The United States’ Landsat Earth observing program is celebrating its 40th anniversary this year. This program has allowed scientists from all over the world to observe landscape changes on a massive scale through detailed photography of the Earth’s surface. By 1972, when Landsat launched, satellite imagery had already proven an extremely valuable resource, but the use of this imagery to understand land features and their change still needed to be proven. As you can imagine, the world has changed a lot in the last 40 years; natural disasters, population increases, crop rotation and gradual climate change have all had a hand in reshaping the landscape. Landsat has been there recording every change in breath-taking detail, changing the way we view the world around us at a human scale rather then at an individual’s scale.
To celebrate this historic anniversary, NASA is offering the chance for six lucky members of the American public to receive a chronicle of Landsat images taken of a certain area. In other words, NASA is giving you the chance to nominate your local area as a place worth investigating, to see how the landscape has changed in 40 years. All you have to do is send NASA an e-mail and tell them about your local area and the possible landscape changes that you think would be worth viewing from space. Entries are due by June 6th, and the winners will be announced at a press conference on July 23, 2012, exactly 40 years after Landsat’s original launch.
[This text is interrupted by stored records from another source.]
-- ==== Sys2Proof/Tests/Slice0.lean ====
section
/-!
SUPPORT. The model's own tests. Expected values are those of spec/95_test_vectors.md (V, K, A, B and section numbers name its
rows) or are worked out from the rule named. Below them stand the witnesses: for each statement with hypotheses, states and
operands that meet them together.
-/

namespace Sys2Proof.Tests

open Sys2Proof.Machine

/-- The default parameters. -/
abbrev P : Config.Parameters := Config.Parameters.defaults

/-- The default parameters, but each number at another value: a FIFO of 2 bytes, other codes, the command field all of
CommandReg, the CRC bit, the flush bit and the overflow bit at 0, the count in bits 3:1 only. -/
def otherNumbers : Config.Parameters :=
  { P with
    fifoCapacity := 2, cmdIdle := 0x5, cmdCalcCrc := 0xA, cmdFieldMask := 0xFF, divIrqCrcBit := 0, fifoFlushBit := 0,
    fifoLevelMask := 0x0E, errBufOvflBit := 0 }

/-- A value of the next state, if there is one. -/
def after {α : Type} (o : StepOutcome) (f : State → α) : Option α :=
  match o with
  | .next t => some (f t)
  | _ => none

/-- A state with the seven items in the order of 95_test_vectors.md; the engine, if it runs, has two more frames to wait. -/
def st (cmd : BitVec 4) (irq ovfl : Bool) (fifo : List Byte) (result : Option (BitVec 16)) (busy poison : Bool) : State :=
  { State.reset with
    cmd := cmd, crcIrq := irq, bufOvfl := ovfl, fifo := fifo, crcResult := result, crcBusy := busy, crcPoison := poison,
    engineWait := 2 }

/-- The seven items, in the order of 95_test_vectors.md. -/
structure Block where
  cmd : BitVec 4
  irq : Bool
  ovfl : Bool
  fifo : List Byte
  result : Option (BitVec 16)
  busy : Bool
  poison : Bool
deriving DecidableEq, Repr

def block (t : State) : Block := ⟨t.cmd, t.crcIrq, t.bufOvfl, t.fifo, t.crcResult, t.crcBusy, t.crcPoison⟩

/-- The refusal an operation ends in, if it ends in one. -/
def refusalIn (o : StepOutcome) : Option Refusal :=
  match o with
  | .refused r => some r
  | _ => none

/-- The bytes 0x00, 0x01, … -/
def countUp (n : Nat) : List Byte := (List.range n).map (BitVec.ofNat 8)

/-- The same state with the engine about to complete. -/
def due (s : State) : State := { s with engineWait := 0 }

/-- The same state with a host program. -/
def withProgram (s : State) (p : List HostOp) : State := { s with program := p }

/-! ## Well-formedness: each check refuses a term that is no encoding of its row (R70) -/

theorem test_wf_command_idle_byte : (Instr.wrCommandReg 0x00).wellFormed P = false := by decide
theorem test_wf_command_calc_byte : (Instr.wrCommandReg 0x03).wellFormed P = false := by decide
theorem test_wf_write_in_scope : (Instr.wrOos 0x05 0x00).wellFormed P = false := by decide
theorem test_wf_read_in_scope : (Instr.rdOos 0x22 0x00).wellFormed P = false := by decide

theorem test_wf_idle_outside_field : (Instr.cmdIdle).wellFormed { P with cmdIdle := 1, cmdFieldMask := 0x0E } = false := by decide
theorem test_wf_calc_outside_field : (Instr.cmdCalcCrc).wellFormed { P with cmdFieldMask := 0x0E } = false := by decide
theorem test_wf_calc_same_code : (Instr.cmdCalcCrc).wellFormed { P with cmdCalcCrc := 0 } = false := by decide

/-! ## Decoding: words of section 2.2 and of the pattern strings of R60, R68, R70 -/

theorem test_decode_commands :
    decodeTableWord 16 0x0200 = some .cmdIdle ∧ decodeTableWord 16 0x0203 = some .cmdCalcCrc
      ∧ decodeTableWord 16 0x020C = some (.wrCommandReg 0x0C) ∧ decodeTableWord 16 0x0213 = some (.wrCommandReg 0x13)
      ∧ decodeTableWord 16 0x82FF = some (.rdCommandReg 0xFF) := by decide

theorem test_decode_flag_registers :
    decodeTableWord 16 0x0AFF = some (.wrDivIrqReg 0xFF) ∧ decodeTableWord 16 0x8A00 = some (.rdDivIrqReg 0x00)
      ∧ decodeTableWord 16 0x0C00 = some (.wrErrorReg 0x00) ∧ decodeTableWord 16 0x8C00 = some (.rdErrorReg 0x00) := by decide

theorem test_decode_fifo_registers :
    decodeTableWord 16 0x1230 = some (.wrFifoDataReg 0x30) ∧ decodeTableWord 16 0x9200 = some (.rdFifoDataReg 0x00)
      ∧ decodeTableWord 16 0x1480 = some (.wrFifoLevelReg 0x80) ∧ decodeTableWord 16 0x9400 = some (.rdFifoLevelReg 0x00) := by
  decide

theorem test_decode_result_registers :
    decodeTableWord 16 0x42AA = some (.wrCrcResultRegM 0xAA) ∧ decodeTableWord 16 0xC200 = some (.rdCrcResultRegM 0x00)
      ∧ decodeTableWord 16 0x4455 = some (.wrCrcResultRegL 0x55) ∧ decodeTableWord 16 0xC400 = some (.rdCrcResultRegL 0x00) := by
  decide

theorem test_decode_other_addresses :
    decodeTableWord 16 0x548D = some (.wrOos 0x2A 0x8D) ∧ decodeTableWord 16 0x9000 = some (.rdOos 0x08 0x00)
      ∧ decodeTableWord 16 0x0600 = some (.wrOos 0x03 0x00) := by decide

theorem test_decode_reserved_frames :
    decodeTableWord 16 0x0300 = some (.rsvdFrame false 0x01 0x00) ∧ decodeTableWord 16 0x8B00 = some (.rsvdFrame true 0x05 0x00)
      ∧ decodeTableWord 8 0x12 = none ∧ decodeTableWord 24 0x123000 = none := by decide

theorem test_decode_codec :
    decodeTableWord 33 0x000000711 = some (.accEnc 1 2 4 3 0)
      ∧ decodeTableWord 33 0x0FFFFF268 = some (.accEnc 0 5 1 1 0xFFFFF)
      ∧ decodeTableWord 40 0x178563412 = some (.accDec 0x12 0x34 0x56 0x78) := by decide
As an example of the changes that Landsat can track, the picture above show you how the Yellowstone National Park landscape has changed since 1988 wildfires. In June of 1988, lightning strikes ignited a massive forest fire that burned throughout the park until the snow began to fall for the season in September. When the final flames were extinguished in November, 36% of the park had burned. Natural recovery of the land started almost immediately, when the nutrients in the ash allowed vegetation to flourish once again. By the summer of 1987, the burned areas were covered by a rich green blanket of grass and wildflowers. The pictures above show the active fires with billowing smoke and the bright red scars left on the landscape in the fire’s wake. As recovery continues over the next 5 years, the bright red scars fade with the new vegetation growth. The physical signs of the massive wildfire are nearly completely gone after 20 years, and new wildfire scars are visible.
In the past 40 years, you are bound to have noticed changes in the land around you. Would you like to see what those changes look like from space? Maybe you live in New Orleans, Louisiana and while you have seen the effects of hurricane Katrina on your town you are interested in how other hurricanes over the last 40 years have affected population growth and the shape of the Mississippi river banks. Maybe you live in Joplin, Missouri and you are interested in seeing how the landscape has been affected by tornadoes of the past, not just of the last year. Maybe you are a farmer in Northwestern Minnesota and you are interested in seeing how the farm land has changed and developed though out the last 40 years. There are limitless possibilities! What do you think is interesting in your local area? Let NASA know!
If you would like to learn more about Landsat and the changes that it has chronicled during its 40-year lifetime, check out these links:
Landsat: Looking at Earth’s Surface – a video trailer produced by NASA Goddard Space Flight Center
How Landsat Helps – a website dedicated to the everyday uses of Landsat data.
How to Enter
All you have to do to enter the NASA-USGS “My American Landscape” contest is send an e-mail containing your answers to the questions below to HQ-LandsatContest@mail.nasa.gov. The deadline for submissions is Wednesday, June 6.
- What are the types of landscape changes that interest you in your part of your state? Select one or more from the list below:
- Farms and fields
- Cities and suburbs
- Lakes, rivers, and coasts
- Natural disasters
- Wildlife habitat
Describe in at least 100 words the local changes you are interested in where you live and what you hope to learn about them from a Landsat “space chronicle.” Your name The county and state where you live Your e-mail address
Be sure to provide all of the information outlined above in the body of your e-mail; no attachments, please. Incomplete entries will not be eligible for the contest. E-mail addresses will only be used to contact contest winners.